### Task description
Pull out of the data below the stretch of lines bounded by the one containing "structure Ident where" and the one containing "grid : Option Nat", both bounds included, unchanged.

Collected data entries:
%%

-- ==== Sys2Proof/Machine/Types.lean ====
section
/-! DEFINITION. The parts of the machine's state: units, queues, caches, engines, dies, quads and cores. -/

namespace Sys2Proof.Machine

/-- The engines that execute instruction words (R63 stage 2, R427). -/
inductive Engine where
  | wave
  | swarm
  | mcc
  | sup
  deriving DecidableEq, Repr

/-- The 18 faults (R387). -/
inductive Cause where
  | illegal | operand | priv | align | page | prot | bias | migr | loop | divstack | trap | bkpt | acc | txcap | queue | trav | ecc | window
  deriving DecidableEq, Repr

/-- The stall reasons (R282); `none` is rank 0, an issue. -/
inductive Stall where
  | none | parked | halted | frozen | suspended | barrier | queue | token | load | register | structural | notSelected
  deriving DecidableEq, Repr

/-- The state of a unit (R380). -/
inductive RunState where
  | ready | parked | frozen | stopped | suspended
  deriving DecidableEq, Repr

/-- A reconvergence stack entry (R43, R135): a join entry has mask 0. -/
structure REntry where
  pc : DWord
  mask : BitVec 4
  deriving DecidableEq, Repr

/-- A loop stack entry (R44). -/
structure LEntry where
  count : Word
  start : DWord
  last : DWord
  deriving DecidableEq, Repr

/-- The sequencing state of a slice (R42). Stacks hold their top first. -/
structure Slice where
  pc : DWord
  live : BitVec 4
  active : BitVec 4
  gang : Nat
  strand : Nat
  rstack : List REntry
  lstack : List LEntry
  /-- waits at a REGANG (R140) -/
  atRegang : Bool
  /-- how often the slice has passed each pc since its strand began: names a dynamic instance (R31) -/
  passes : SMap Nat
  /-- stack entries at or above the depth, as a debugger left them (R53); oldest entry 0 -/
  rext : SMap REntry
  lext : SMap LEntry
  deriving DecidableEq, Repr

/-- A word of a lane's write log: address, value, byte mask (R221). -/
structure WLog where
  addr : Nat
  val : DWord
  mask : BitVec 8
  deriving DecidableEq, Repr

/-- A word of a lane's read log (R221). -/
structure RLog where
  addr : Nat
  val : DWord
  deriving DecidableEq, Repr

/-- A lane's transaction (R220 to R227). cause is that of R225, meaningful when doomed. -/
structure LaneTx where
  inTx : Bool
  doomed : Bool
  cause : Nat
  code : BitVec 8
  irrev : Bool
  /-- doomed by pre-emption, FORK or capture: TXE does not count the abort (R223) -/
  uncounted : Bool
  txb : DWord
  /-- the TXE that the TXB names, and the lanes of the slice that were active at the TXB (R220, R224) -/
  txe : DWord
  mask : BitVec 4
  aborts : Nat
  reads : List RLog
  writes : List WLog
  /-- lines an irrevocable attempt holds locked (R227), as location / 128 -/
  locks : List Nat
  /-- the dies whose Riser the attempt holds (R227) -/
  risers : List Nat
  /-- the attempt has met a line of another die: it starts again with the Risers of dies 0 to 3 (R227) -/
  multi : Bool
  /-- the core's clocks at the TXB, for monitor source 5 (R407) -/
  since : DWord
  deriving DecidableEq, Repr

/-- A lane outside any transaction. -/
def LaneTx.idle : LaneTx :=
  { inTx := false, doomed := false, cause := 0, code := 0, irrev := false, uncounted := false, txb := 0, txe := 0, mask := 0, aborts := 0, reads := [], writes := [], locks := [], risers := [], multi := false, since := 0 }

/-- A lane asleep at WAIT or BWAIT (R214, R218); res is the value that its release gave. shared: the lane waits for its strand (R31). stall: the
waiter area had no free record, and the lane will compare this address with this value again (R216). -/
structure LaneWait where
  lane : Nat
  bwait : Bool
  /-- the mode scope at its issue (R193) -/
  scope : Nat
  key : Nat
  res : Option Word
  shared : Bool
  stall : Option (Nat × Nat)
  deriving DecidableEq, Repr

/-- A gang or thread asleep in SLEEP (R158); until 0 means no limit. -/
structure Sleep where
  gang : Nat
  pc : DWord
  limit : Bool
  until_ : DWord
  woken : Bool
  deriving DecidableEq, Repr

/-- A dynamic instance of a uniform instruction that a strand has executed, and the value its other gangs take (R31, R141). -/
structure UDone where
  strand : Nat
  pc : Nat
  n : Nat
  val : DWord
  deriving DecidableEq, Repr

/-- A task queue entry (R155, R257). -/
structure Task where
  entry : DWord
  args : List Word
  asid : Nat
  lds : Nat
  tag : Word
  callerPlace : Word
  callerSerial : Word
  /-- the dispatch is parked or frozen with this fault (R258) -/
  held : Option Cause
  heldVa : DWord
  /-- retry only after the supervisor has released it (R258) -/
  frozen : Bool
  fromSup : Bool
  scope : Nat
  /-- it is refused with this cause, and waits for room in its core's output buffer (R241, R258) -/
  refusal : Option Cause
  deriving DecidableEq, Repr

/-- What a CALLAT thread owes its caller (R155). -/
structure Caller where
  place : Word
  serial : Word
  tag : Word
  deriving DecidableEq, Repr

/-- An activation (R20, R414). -/
structure Activation where
  entry : DWord
  tag : Word
  deriving DecidableEq, Repr

/-- The message a unit is running on: what its delay entry takes at run end (R409, R410). -/
structure RunMsg where
  place : Word
  serial : Word
  transit : DWord
  wait : DWord
  dequeued : DWord
  tag : Word
  deriving DecidableEq, Repr

/-- A delay table entry (R410). -/
structure Delay where
  place : Word
  serial : Word
  count : Word
  transit : DWord
  wait : DWord
  run : DWord
  deriving DecidableEq, Repr

/-- An inbox (R241) with the bookkeeping of message delays (R409, R410). -/
structure Inbox where
  words : List Word
  /-- words left of an item popped in part (R252) -/
  left : Nat
  /-- delivery time of each item whose first word is still in the inbox, oldest first -/
  arrivals : List DWord
  runMsg : Option RunMsg
  delays : List Delay
  deriving DecidableEq, Repr

def Inbox.empty : Inbox := { words := [], left := 0, arrivals := [], runMsg := none, delays := [] }

/-- The registers of a unit (R28, R39, R41, R47, R50). v is keyed by 128 * lane + register. -/
structure Regs where
  v : SMap Word
  k : SMap Word
  p : List LaneMask
  q : List Word
  mode : BitVec 16
  fstat : BitVec 5
  timeHi : Word
  retHi : Word
  fb : List (BitVec 256)
  mxpi : Word
  deriving DecidableEq, Repr

/-- What a unit was created as (R249, R269, R280, R380). -/
structure Ident where
  engine : Engine
  asid : Nat
  serial : Word
  /-- the entry of its launch record or bin template, or of its task (R414) -/
  entry : DWord
  regs : Nat
  lds : Nat
  prio : Nat
  cclass : Nat
  kind : Nat
  age : Nat
  grid : Option Nat
  origin : DWord
  recIdx : Option Nat
  caller : Option Caller
  act : Option Activation
  deriving DecidableEq, Repr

%%

### Expected answer
structure Ident where
  engine : Engine
  asid : Nat
  serial : Word
  /-- the entry of its launch record or bin template, or of its task (R414) -/
  entry : DWord
  regs : Nat
  lds : Nat
  prio : Nat
  cclass : Nat
  kind : Nat
  age : Nat
  grid : Option Nat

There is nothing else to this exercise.